Monday 22 September 2014

A sucker’s deal on Iran’s nukes

Word that the administration is offering Iran the option to “unplug” rather than dismantle its illicit nuclear reactors has set off a firestorm. No doubted leaked by an alarmed administration official, the New York Times report told us: “The idea is to convince the Iranians to take away many of the pipes that connect their nuclear centrifuges, the giant machines that are connected together in a maze that allows uranium fuel to move from one machine to another, getting enriched along the way. That way, the Iranians could claim they have not given in to Western demands that they eliminate all but a token number of their 19,000 machines, in which Iran has invested billions of dollars and tremendous national pride.” And of course the pipes can be re-installed whenever the mullahs like. This is blatant and desperate appeasement.

Sen. Mark Kirk (R-Ill.), an architect of Iran sanctions, told me, “U.S. negotiators seem far too worried about meeting Iranian Supreme Leader Ali Khamenei’s red lines for a nuclear deal, and not worried at all about the red lines of Congress.” He added, “When you read the congressionally-created Iran sanctions laws, nothing in them says that Congress wanted to use economic pressure to get bad gimmicks that paper over Iran’s refusal to dismantle its centrifuges and other illicit nuclear infrastructure.”

Iran expert Ray Takeyh agrees that the administration’s reported gimmick is dangerous. He tells Right Turn, “It has been the 5 plus 1 position all along that Iran has to dismantle a considerable portion of its existing centrifuges. This proposal would once more step away from that red line.” It is also likely to freak out our Middle East Sunni allies, who already suspect the president is trying to cozy up to Tehran at their expense.

Some 31 Republican senators dashed off a letter to the president demanding to know what was going on:

Given that a nuclear Iran poses the greatest long-term threat to the security of the United States, Israel, and other allies, we are gravely concerned about the possibility of any new agreement that, in return for further relief of U.S.-led international sanctions, would allow Iran to produce explosive nuclear material. We therefore ask that you provide immediate answers to the following questions.
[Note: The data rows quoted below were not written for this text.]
-- ==== Sys2Proof/Machine/Transit.lean ====
section
/-! DEFINITION. The commands of the transit engines (R353 to R386): one command for the operation in one slot of the bundle
that issues, in the order S, L, M, C; the interrupt causes and entry; zeroing; and the program window. -/

namespace Sys2Proof.Machine

/-! ### Issuing (R354 to R360) -/

/-- The bank of an address (R353). -/
def dmBank (a : Nat) : Nat := a / 128 % 16

/-- Do slots L and M access one bank (R360). -/
def bankStall (e : Engine) (l m : Nat) : Bool :=
  isMem l && isMem m && decide (dmBank (memAddr e l) = dmBank (memAddr e m))

/-- All four slots of a bundle have issued: the counters, the landing of results, and the next bundle. A fault of any of its
slots ends the item (R354, R20), and END completes it (R357, R360, R377). -/
def bundleEnd (s : State) (t : Nat) : State :=
  let e := ten s t
  let stall := bankStall e (e.slots.getD 1 0) (e.slots.getD 2 0)
  let s1 := addSat s (.ten t) F.ten_ISSUE_CYC (if stall then 2 else 1)
  let s2 := if stall then addSat s1 (.ten t) F.ten_BANK_STALLS 1 else s1
  match e.fault with
  | some c => engineFinish s2 t c false
  | none =>
  if e.ending then engineFinish s2 t 0x00 false
  else setTen s2 t (nextPc { landStep e with slots := [] })

/-- Slot word `w` has issued, leaving the engine as `e`. -/
def slotIssued (s : State) (t w : Nat) (e : Engine) : State :=
  let s1 := setTen s t { e with slots := e.slots ++ [w] }
  if (ten s1 t).slots.length = 4 then bundleEnd s1 t else s1

/-- A slot of the bundle ends the item with a code. The other slots issue in the same radio cycle, so of the codes of one
bundle the one that R20 ranks first ends the item, when all four have issued (R354). -/
def slotFault (s : State) (t w : Nat) (e : Engine) (c : Nat) : State :=
  let worse : Bool := match e.fault with
    | some d => decide (codeRank c < codeRank d)
    | none => true
  slotIssued s t w (if worse then { e with fault := some c } else e)

/-- A bundle that issues no slot, or only its PRD or PWR, ends the item (R356, R370, R371). -/
def bundleFault (s : State) (t c : Nat) : State := engineFinish (addSat s (.ten t) F.ten_ISSUE_CYC 1) t c false

/-- Is the bundle boundary one at which a pending interrupt is taken: the engine issues nothing there before the entry
(R373, R374). -/
def boundaryOpen (e : Engine) : Bool :=
  e.item.isSome && e.slots.isEmpty && e.handler.isNone && e.branch.isNone && e.rep.isNone && e.pend != 0

/-- Issue slot `k` of the bundle at PC when it holds operation `op`: not from END_OFF on (R378), and not where an interrupt is
to be taken (R374). An illegal bundle ends the item when it issues (R356). -/
def issueSlot (s : State) (t k op : Nat) (body : Engine → Nat → State) : State :=
  let e := ten s t
  if e.item.isNone || k ≠ e.slots.length || 3 < k || e.endTick ≤ s.mer.frc || boundaryOpen e then s
  else if k = 0 && bundleIllegal e then bundleFault s t 0x90
  else
    let w := slotWord e e.pc k
    if tOp w = op then body e w else s

/-- A slot whose result is one write in flight. -/
def issueWrite (s : State) (t k op lat : Nat) (f : Engine → Nat → TWrite) : State :=
  issueSlot s t k op (fun e w => slotIssued s t w (fly e lat (f e w)))

/-! ### Slot S: scalars and control -/

/-- NOP. -/
def effTenNop (t k : Nat) (s : State) : State := issueSlot s t k 0x00 (fun e w => slotIssued s t w e)
/-- NOP (R355). -/
def execTenNop (t k : Nat) (s : State) : Host.Outcome State Fault Refusal :=
  act (Instr.tenNop t k) s (effTenNop t k s)

/-- SETI. -/
def effTenSeti (t k : Nat) (s : State) : State :=
  issueWrite s t k 0x01 1 (fun _ w => .k (tD w) (unsigned 32 (signed 16 w)))
/-- SETI: Kd ← IMM sign-extended (R355). -/
def execTenSeti (t k : Nat) (s : State) : Host.Outcome State Fault Refusal :=
  act (Instr.tenSeti t k) s (effTenSeti t k s)

/-- SETH. -/
def effSeth (t k : Nat) (s : State) : State :=
  issueWrite s t k 0x02 1 (fun e w => .k (tD w) (kReg e (tD w) % 65536 + 65536 * bits w 0 16))
/-- SETH: Kd[31:16] ← IMM (R355). -/
def execSeth (t k : Nat) (s : State) : Host.Outcome State Fault Refusal := act (Instr.seth t k) s (effSeth t k s)

/-- ADDI. -/
def effTenAddi (t k : Nat) (s : State) : State :=
  issueWrite s t k 0x03 1 (fun e w => .k (tD w) (unsigned 32 (kReg e (tA w) + signed 12 (tF w))))
/-- ADDI: Kd ← Ka + F (R355). -/
def execTenAddi (t k : Nat) (s : State) : Host.Outcome State Fault Refusal :=
  act (Instr.tenAddi t k) s (effTenAddi t k s)

/-- The result of an ALU function (R355). -/
def aluOp (f a b : Nat) : Nat :=
  let sh := b % 32
  match f with
  | 0 => (a + b) % 2 ^ 32
  | 1 => (a + 2 ^ 32 - b) % 2 ^ 32
  | 2 => a &&& b
  | 3 => a ||| b
  | 4 => a ^^^ b
  | 5 => a * 2 ^ sh % 2 ^ 32
  | 6 => unsigned 32 (signed 32 a / 2 ^ sh)
  | 7 => a / 2 ^ sh
  | 8 => if signed 32 a ≤ signed 32 b then a else b
  | _ => if signed 32 a ≤ signed 32 b then b else a

/-- ALU. -/
def effAlu (t k : Nat) (s : State) : State :=
  issueWrite s t k 0x04 1 (fun e w => .k (tD w) (aluOp (bits w 0 4) (kReg e (tA w)) (kReg e (tB w))))
/-- ALU: Kd ← Ka op Kb (R355). -/
def execAlu (t k : Nat) (s : State) : Host.Outcome State Fault Refusal := act (Instr.alu t k) s (effAlu t k s)
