-- ==== Sys2Proof/Machine/Step.lean ====
section
/-! DEFINITION. The step of the block: the command at the front of the queue acts; on an empty queue one tick of the
time clock passes (the model's choice, log entry 2). -/

namespace Sys2Proof.Machine

/-- One step: take the command at the front of the queue and give its outcome on the rest; with no command waiting,
one time tick passes. -/
def step (s : State) : Host.Outcome State Fault Refusal :=
  match s.pending with
  | [] => .next (timeTick s)
  | c :: rest => exec c { s with pending := rest }

/-- The state with the command that a table word spells put at the front of the queue. No row of the table has bits,
so no word spells a command. -/
def State.withFetchWord (s : State) (nbits w : Nat) : State :=
  match decodeTableWord nbits w with
  | none => s
  | some c => { s with pending := c :: s.pending }

end Sys2Proof.Machine
end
They go to ask several questions including whether the administration would “propose or accept an alternative to the elimination of Iranian centrifuge” and whether it would “propose or accept anything less than the dismantlement of the heavy water reactor at Arak, a nuclear facility that a former high-ranking U.S. State Department official once dubbed a ‘plutonium bomb factory.’”

The Times report and the ensuing questions reflect what former United Nations ambassador John Bolton says is ” the Obama Administration’s mindset on Iran policy.” That doesn’t even begin to get to verifications issues which is premise on “the increasingly fanciful notion that we know all there is to know about Iran’s nuclear weapons program,” says Bolton.

If accurate, most serious observers would consider the deal an eradication of the president’s (and his predecessor’s) red line for Iran, namely elimination of Iran’s illicit nuclear program and its breakout capacity. One wonders if this is all part and parcel of Obama’s grand strategy for reconciliation with the regime. Before word of the latest bargaining ploy came out, Iran gurus Takeyh, Eric Edelman and Dennis Ross reminded us: “The Islamic republic is not a normal nation-state seeking to realize its legitimate interests but an ideological entity mired in manufactured conspiracies. A persistent theme of Supreme Leader Ayatollah Ali Khamenei’s speeches is that the United States is a declining power whose domestic sources of strength are fast eroding. In today’s disorderly region, Iran sees a unique opportunity to project its influence and undermine the United States and its system of alliances.”

They urge: “Washington should contest all of Iran’s regional assets. From the Shiite slums of Baghdad to the battlefields of Syria, Iran should be confronted with a new, inhospitable reality as it searches for partners.

“The United States and Iran stand at opposite ends of the spectrum of Middle East politics. The Islamic republic’s ideological compulsions and sheer opportunism make it an unlikely ally for the West. The coincidence of mutual opposition to a radical Sunni terrorist group should not blind us to the enduring threat that the mullahs represent.”

Needless to say, that does not include giving the Iranians a sweetheart deal on nukes — or inviting them to influence events in Iraq.

The proposed deal is frightening in its naivete. Other senators — and the House as well — on a bipartisan basis should make clear that unless there is a deal that dismantles the Iranian nuclear threat by the November deadline they will be voting a new round of sanctions. Maybe that will bring Obama to his senses. I doubt it, but it’s worth a shot.